** Task objective **
Every line below that has "what" in it should be copied.

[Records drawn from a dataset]

↓↓↓

-- ==== Sys2Proof/Syntax.lean ====
section
/-! DEFINITION. The commands of the block: one constructor for each row of spec/opcode_table.json, in the order of the table's
families. Operands: n a partition or function, i a course, e a staging entry, h a thread (16 times its tile and its number in
the tile), tk a token, m what a key memory's read meets, p a card port or a link, st the IDE stream that carries an access, v how
a register is reached, fr a frame, same whether another alarm enters in the same cycle; octet strings are what comes in with
the command, in address order. -/

namespace Sys2Proof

↑↑↑

** Task output **
the tile), tk a token, m what a key memory's read meets, p a card port or a link, st the IDE stream that carries an access, v how
a register is reached, fr a frame, same whether another alarm enters in the same cycle; octet strings are what comes in with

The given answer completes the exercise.